## [What you should do]
Repeat the stretch of entries below from the line with "s.limits := rfl" through the line with "s.partitionLosses := rfl". Include both ends and add nothing.

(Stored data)
····················
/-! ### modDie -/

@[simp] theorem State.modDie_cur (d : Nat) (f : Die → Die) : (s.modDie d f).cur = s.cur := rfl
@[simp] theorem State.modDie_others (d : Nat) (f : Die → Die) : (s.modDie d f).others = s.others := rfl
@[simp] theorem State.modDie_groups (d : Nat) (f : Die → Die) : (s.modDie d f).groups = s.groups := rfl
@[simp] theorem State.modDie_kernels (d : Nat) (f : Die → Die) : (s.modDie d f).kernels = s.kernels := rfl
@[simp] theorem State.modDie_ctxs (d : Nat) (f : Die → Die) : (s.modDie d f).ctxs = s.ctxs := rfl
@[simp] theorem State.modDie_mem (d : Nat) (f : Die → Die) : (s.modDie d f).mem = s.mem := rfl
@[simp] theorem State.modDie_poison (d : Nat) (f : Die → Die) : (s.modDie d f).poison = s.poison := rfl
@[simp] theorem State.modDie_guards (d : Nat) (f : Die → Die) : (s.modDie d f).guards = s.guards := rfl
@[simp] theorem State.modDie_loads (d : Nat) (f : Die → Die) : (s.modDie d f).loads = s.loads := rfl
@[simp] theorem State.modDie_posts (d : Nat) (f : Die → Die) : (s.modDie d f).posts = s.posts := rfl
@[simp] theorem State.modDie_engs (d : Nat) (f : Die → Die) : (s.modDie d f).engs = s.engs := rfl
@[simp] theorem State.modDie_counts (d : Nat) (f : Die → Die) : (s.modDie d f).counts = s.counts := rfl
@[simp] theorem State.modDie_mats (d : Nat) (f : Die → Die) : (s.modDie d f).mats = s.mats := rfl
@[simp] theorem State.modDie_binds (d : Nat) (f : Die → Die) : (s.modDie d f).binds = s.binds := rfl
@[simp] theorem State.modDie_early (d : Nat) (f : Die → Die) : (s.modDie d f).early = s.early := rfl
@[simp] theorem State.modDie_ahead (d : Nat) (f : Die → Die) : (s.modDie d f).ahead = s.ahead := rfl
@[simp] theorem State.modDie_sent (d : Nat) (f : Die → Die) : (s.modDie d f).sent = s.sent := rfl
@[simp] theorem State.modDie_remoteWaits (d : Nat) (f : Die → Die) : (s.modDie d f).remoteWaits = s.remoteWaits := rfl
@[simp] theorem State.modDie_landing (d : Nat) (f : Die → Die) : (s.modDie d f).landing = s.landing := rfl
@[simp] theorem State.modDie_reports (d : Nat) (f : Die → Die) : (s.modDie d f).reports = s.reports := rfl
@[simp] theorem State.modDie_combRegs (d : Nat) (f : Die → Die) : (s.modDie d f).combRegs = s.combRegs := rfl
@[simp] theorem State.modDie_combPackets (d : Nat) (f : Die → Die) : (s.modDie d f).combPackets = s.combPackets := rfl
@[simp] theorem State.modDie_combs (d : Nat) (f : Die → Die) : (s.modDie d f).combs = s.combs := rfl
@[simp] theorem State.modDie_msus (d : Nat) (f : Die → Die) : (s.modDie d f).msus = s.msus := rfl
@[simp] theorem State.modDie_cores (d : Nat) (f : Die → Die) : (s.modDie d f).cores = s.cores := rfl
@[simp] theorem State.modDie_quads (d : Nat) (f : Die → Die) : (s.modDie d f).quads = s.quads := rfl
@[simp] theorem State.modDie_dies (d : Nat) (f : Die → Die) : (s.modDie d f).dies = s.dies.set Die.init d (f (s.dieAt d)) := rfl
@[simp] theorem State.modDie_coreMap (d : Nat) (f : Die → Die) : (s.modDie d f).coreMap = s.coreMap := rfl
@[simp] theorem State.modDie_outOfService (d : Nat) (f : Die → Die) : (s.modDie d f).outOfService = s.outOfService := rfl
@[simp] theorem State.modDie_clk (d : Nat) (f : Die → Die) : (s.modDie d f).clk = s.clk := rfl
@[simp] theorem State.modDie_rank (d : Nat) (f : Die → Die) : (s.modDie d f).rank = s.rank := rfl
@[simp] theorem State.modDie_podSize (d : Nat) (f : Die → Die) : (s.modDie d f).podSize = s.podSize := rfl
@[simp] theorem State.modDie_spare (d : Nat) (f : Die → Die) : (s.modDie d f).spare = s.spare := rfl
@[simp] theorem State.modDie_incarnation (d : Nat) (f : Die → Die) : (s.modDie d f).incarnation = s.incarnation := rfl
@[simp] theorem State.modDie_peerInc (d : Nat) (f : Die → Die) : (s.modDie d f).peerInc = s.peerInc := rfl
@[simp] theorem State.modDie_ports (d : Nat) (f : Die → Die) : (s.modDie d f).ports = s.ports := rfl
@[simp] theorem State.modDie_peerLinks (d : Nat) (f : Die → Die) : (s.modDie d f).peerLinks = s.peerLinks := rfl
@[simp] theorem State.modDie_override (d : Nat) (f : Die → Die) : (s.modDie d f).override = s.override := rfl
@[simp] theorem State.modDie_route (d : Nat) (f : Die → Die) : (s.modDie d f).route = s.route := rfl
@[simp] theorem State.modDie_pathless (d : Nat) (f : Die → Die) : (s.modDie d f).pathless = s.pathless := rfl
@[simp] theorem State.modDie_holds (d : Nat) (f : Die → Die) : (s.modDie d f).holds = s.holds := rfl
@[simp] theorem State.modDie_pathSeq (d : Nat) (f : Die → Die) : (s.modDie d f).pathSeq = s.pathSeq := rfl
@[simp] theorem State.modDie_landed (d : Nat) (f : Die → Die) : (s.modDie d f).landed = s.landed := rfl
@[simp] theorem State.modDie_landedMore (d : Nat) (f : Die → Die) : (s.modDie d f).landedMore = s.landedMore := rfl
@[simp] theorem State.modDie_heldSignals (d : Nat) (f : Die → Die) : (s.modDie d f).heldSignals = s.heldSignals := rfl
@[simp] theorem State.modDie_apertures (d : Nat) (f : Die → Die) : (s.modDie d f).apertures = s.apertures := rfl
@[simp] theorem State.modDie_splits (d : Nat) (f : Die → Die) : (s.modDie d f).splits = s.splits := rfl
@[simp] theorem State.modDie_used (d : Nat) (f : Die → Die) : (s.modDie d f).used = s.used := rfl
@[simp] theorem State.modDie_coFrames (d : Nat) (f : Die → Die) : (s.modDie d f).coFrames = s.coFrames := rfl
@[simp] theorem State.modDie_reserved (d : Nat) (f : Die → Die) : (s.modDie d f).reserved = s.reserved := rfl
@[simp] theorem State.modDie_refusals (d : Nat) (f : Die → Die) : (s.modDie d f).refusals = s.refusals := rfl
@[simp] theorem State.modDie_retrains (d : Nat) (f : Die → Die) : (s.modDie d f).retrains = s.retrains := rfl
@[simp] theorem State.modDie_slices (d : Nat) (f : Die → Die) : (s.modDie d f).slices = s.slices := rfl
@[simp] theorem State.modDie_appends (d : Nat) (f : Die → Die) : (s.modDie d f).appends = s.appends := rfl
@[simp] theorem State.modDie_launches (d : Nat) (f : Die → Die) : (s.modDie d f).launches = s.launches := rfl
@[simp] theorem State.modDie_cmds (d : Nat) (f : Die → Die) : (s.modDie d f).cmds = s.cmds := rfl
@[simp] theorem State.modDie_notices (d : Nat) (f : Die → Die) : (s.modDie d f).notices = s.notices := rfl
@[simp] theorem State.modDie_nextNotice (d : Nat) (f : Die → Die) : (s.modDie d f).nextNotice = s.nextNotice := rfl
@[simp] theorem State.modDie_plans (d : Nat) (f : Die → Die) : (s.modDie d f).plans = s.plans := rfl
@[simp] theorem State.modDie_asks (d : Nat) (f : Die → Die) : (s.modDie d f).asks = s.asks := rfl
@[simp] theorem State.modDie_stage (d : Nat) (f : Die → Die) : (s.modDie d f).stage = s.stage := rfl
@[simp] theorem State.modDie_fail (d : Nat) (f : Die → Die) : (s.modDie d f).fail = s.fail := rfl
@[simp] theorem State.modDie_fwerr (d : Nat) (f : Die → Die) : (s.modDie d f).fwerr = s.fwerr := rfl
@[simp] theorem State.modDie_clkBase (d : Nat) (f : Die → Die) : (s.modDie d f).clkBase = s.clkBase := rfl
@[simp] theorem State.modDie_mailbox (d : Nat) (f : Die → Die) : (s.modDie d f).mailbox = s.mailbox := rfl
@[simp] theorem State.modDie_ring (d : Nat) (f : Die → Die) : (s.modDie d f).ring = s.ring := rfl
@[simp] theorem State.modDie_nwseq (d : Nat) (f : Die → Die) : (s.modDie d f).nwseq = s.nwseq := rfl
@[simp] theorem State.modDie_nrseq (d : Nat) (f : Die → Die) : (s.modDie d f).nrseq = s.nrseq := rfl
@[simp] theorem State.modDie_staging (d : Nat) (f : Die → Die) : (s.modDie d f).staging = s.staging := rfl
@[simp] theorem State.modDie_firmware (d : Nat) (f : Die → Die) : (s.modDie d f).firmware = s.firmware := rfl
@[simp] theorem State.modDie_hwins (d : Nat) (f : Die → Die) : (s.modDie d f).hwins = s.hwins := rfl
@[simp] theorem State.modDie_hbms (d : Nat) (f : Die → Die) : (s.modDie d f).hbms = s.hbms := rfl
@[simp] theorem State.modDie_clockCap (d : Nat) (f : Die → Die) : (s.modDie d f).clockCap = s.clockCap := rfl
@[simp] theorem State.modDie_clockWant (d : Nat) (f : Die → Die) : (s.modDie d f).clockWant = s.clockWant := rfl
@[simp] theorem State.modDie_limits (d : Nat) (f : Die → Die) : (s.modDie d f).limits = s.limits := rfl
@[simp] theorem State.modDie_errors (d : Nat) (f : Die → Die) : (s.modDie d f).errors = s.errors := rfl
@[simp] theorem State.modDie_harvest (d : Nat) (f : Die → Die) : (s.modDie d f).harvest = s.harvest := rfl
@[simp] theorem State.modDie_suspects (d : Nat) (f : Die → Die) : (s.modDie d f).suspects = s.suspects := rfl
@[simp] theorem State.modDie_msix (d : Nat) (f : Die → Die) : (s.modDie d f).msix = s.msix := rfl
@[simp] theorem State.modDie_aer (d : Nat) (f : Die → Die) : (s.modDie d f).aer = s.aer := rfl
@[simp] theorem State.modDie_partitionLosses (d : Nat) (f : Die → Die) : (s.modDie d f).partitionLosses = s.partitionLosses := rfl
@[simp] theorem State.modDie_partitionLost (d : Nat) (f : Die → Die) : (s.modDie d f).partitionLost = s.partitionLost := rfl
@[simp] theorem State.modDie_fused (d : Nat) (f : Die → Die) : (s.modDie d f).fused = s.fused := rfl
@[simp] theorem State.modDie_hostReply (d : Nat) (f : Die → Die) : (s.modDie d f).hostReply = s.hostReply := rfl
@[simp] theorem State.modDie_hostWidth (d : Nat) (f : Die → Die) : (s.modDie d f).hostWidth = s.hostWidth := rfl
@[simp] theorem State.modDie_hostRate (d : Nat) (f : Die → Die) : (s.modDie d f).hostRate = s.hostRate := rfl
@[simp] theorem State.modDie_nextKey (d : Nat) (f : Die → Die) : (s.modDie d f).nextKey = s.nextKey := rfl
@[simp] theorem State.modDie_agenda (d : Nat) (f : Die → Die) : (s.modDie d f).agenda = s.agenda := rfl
····················
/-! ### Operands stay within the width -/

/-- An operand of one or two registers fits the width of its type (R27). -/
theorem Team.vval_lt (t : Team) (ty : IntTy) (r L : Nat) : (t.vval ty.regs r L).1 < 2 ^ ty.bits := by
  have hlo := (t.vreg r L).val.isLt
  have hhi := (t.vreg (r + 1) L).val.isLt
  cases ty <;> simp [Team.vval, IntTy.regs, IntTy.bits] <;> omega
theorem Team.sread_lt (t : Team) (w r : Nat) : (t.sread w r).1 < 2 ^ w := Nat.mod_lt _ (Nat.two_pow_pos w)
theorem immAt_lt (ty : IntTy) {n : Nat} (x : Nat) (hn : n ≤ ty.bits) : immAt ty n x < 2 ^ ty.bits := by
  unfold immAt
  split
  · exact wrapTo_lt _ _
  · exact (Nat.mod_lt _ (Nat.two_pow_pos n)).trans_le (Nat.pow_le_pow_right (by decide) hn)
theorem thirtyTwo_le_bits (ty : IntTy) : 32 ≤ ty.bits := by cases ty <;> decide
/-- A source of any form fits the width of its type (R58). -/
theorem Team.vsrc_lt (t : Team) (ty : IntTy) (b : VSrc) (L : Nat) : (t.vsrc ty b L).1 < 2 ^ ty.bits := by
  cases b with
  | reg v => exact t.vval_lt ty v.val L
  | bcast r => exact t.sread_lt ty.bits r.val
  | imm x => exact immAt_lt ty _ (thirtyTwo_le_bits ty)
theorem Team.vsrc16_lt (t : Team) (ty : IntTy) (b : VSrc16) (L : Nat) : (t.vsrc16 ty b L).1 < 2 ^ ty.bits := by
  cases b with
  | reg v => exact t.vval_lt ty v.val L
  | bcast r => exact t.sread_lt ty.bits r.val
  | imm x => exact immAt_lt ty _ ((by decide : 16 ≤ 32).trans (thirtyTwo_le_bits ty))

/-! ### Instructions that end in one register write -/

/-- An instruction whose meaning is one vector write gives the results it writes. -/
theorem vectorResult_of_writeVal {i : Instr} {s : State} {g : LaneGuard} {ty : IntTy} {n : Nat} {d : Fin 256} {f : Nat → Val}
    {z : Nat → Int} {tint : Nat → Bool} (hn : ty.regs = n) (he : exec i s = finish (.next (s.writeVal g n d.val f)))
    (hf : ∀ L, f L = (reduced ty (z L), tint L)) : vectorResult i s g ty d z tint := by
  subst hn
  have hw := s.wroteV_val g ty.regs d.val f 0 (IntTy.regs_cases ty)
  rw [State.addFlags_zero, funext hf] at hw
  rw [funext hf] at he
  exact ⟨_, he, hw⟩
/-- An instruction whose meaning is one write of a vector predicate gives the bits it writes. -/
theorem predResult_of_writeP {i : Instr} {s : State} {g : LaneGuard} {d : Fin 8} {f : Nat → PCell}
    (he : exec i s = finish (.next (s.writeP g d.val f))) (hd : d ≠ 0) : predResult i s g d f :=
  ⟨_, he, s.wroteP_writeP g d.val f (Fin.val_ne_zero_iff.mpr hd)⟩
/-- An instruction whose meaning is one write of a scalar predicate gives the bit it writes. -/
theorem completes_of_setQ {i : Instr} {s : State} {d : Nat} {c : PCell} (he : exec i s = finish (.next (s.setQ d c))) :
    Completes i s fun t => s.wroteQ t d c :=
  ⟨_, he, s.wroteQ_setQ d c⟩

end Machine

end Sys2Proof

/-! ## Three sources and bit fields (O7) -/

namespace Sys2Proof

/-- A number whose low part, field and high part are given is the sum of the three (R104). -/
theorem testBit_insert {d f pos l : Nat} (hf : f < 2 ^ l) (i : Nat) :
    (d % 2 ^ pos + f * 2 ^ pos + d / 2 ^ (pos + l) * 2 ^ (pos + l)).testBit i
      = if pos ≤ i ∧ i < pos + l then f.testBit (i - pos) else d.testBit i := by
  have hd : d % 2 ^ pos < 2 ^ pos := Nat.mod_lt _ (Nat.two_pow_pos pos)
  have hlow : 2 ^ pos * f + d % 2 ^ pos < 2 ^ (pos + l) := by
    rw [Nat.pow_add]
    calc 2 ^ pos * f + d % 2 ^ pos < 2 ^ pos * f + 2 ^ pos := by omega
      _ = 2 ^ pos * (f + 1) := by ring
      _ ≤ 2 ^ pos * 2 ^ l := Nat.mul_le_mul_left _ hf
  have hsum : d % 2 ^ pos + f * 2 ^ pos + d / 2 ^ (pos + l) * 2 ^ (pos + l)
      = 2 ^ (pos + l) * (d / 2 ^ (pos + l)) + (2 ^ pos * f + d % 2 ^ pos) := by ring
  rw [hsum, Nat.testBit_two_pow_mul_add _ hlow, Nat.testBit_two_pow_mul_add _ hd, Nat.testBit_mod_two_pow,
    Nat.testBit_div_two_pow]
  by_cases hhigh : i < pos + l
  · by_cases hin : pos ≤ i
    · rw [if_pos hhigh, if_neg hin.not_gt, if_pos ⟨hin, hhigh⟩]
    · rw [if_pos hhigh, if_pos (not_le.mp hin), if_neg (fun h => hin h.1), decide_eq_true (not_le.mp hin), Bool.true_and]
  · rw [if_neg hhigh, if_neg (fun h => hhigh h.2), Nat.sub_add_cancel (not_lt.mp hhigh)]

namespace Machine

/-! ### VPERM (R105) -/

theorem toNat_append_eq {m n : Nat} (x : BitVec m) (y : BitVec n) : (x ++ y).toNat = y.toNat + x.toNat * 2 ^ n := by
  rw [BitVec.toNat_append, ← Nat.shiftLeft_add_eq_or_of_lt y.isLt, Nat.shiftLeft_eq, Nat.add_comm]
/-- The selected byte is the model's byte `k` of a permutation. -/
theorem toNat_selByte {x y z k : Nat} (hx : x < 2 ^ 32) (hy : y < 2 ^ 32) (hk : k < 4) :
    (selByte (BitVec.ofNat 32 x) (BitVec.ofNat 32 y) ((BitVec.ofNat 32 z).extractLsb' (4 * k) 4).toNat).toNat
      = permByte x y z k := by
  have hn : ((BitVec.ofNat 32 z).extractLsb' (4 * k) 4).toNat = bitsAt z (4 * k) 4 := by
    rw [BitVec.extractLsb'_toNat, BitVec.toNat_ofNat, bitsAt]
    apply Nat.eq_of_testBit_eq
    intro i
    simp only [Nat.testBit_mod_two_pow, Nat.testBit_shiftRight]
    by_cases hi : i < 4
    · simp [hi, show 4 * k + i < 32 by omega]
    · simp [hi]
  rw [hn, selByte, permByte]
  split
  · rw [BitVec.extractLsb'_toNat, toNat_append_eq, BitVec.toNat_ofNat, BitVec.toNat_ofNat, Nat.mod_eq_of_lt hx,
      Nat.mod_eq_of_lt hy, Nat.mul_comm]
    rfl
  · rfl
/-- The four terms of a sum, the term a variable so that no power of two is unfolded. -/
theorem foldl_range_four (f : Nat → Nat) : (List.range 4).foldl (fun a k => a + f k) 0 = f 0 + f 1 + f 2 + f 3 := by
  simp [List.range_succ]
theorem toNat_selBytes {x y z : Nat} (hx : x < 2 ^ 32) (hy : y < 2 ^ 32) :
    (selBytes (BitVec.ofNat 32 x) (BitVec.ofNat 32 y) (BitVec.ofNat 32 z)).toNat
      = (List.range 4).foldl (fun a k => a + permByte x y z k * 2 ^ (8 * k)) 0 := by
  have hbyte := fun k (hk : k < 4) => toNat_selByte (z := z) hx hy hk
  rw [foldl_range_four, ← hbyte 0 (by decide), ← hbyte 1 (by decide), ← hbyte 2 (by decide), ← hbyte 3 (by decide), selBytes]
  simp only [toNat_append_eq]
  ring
····················
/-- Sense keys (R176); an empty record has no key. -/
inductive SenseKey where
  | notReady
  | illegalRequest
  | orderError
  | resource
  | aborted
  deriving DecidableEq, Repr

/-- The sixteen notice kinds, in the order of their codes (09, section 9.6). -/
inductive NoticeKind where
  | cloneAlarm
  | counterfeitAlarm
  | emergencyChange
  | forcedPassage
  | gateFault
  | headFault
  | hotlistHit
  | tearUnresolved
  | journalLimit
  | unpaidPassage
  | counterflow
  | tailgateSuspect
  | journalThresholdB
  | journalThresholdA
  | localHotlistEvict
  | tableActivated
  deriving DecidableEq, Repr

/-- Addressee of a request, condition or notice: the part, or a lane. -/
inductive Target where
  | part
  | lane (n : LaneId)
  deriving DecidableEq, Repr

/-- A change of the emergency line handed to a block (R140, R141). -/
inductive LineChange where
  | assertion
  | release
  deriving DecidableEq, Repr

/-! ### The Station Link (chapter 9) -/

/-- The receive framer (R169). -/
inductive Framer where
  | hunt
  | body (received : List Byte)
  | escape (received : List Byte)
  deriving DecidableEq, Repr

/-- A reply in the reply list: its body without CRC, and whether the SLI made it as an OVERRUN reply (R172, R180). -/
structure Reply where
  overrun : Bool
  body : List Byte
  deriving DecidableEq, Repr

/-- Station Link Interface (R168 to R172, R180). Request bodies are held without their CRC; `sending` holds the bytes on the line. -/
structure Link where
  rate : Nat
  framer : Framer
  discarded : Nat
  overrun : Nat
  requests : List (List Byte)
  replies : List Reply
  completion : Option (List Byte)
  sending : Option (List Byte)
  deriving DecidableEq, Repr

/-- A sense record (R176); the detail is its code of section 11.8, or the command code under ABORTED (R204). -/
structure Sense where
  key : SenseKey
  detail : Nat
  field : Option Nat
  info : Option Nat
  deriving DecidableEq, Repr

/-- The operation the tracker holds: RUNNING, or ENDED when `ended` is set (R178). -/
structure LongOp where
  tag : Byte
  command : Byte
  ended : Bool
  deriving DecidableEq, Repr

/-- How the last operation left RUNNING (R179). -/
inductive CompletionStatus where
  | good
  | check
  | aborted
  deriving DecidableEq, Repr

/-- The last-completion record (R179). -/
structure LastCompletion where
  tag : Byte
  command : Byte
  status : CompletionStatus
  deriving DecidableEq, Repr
····················
## [Written reply]
@[simp] theorem State.modDie_limits (d : Nat) (f : Die → Die) : (s.modDie d f).limits = s.limits := rfl
@[simp] theorem State.modDie_errors (d : Nat) (f : Die → Die) : (s.modDie d f).errors = s.errors := rfl
@[simp] theorem State.modDie_harvest (d : Nat) (f : Die → Die) : (s.modDie d f).harvest = s.harvest := rfl
@[simp] theorem State.modDie_suspects (d : Nat) (f : Die → Die) : (s.modDie d f).suspects = s.suspects := rfl
@[simp] theorem State.modDie_msix (d : Nat) (f : Die → Die) : (s.modDie d f).msix = s.msix := rfl
@[simp] theorem State.modDie_aer (d : Nat) (f : Die → Die) : (s.modDie d f).aer = s.aer := rfl
@[simp] theorem State.modDie_partitionLosses (d : Nat) (f : Die → Die) : (s.modDie d f).partitionLosses = s.partitionLosses := rfl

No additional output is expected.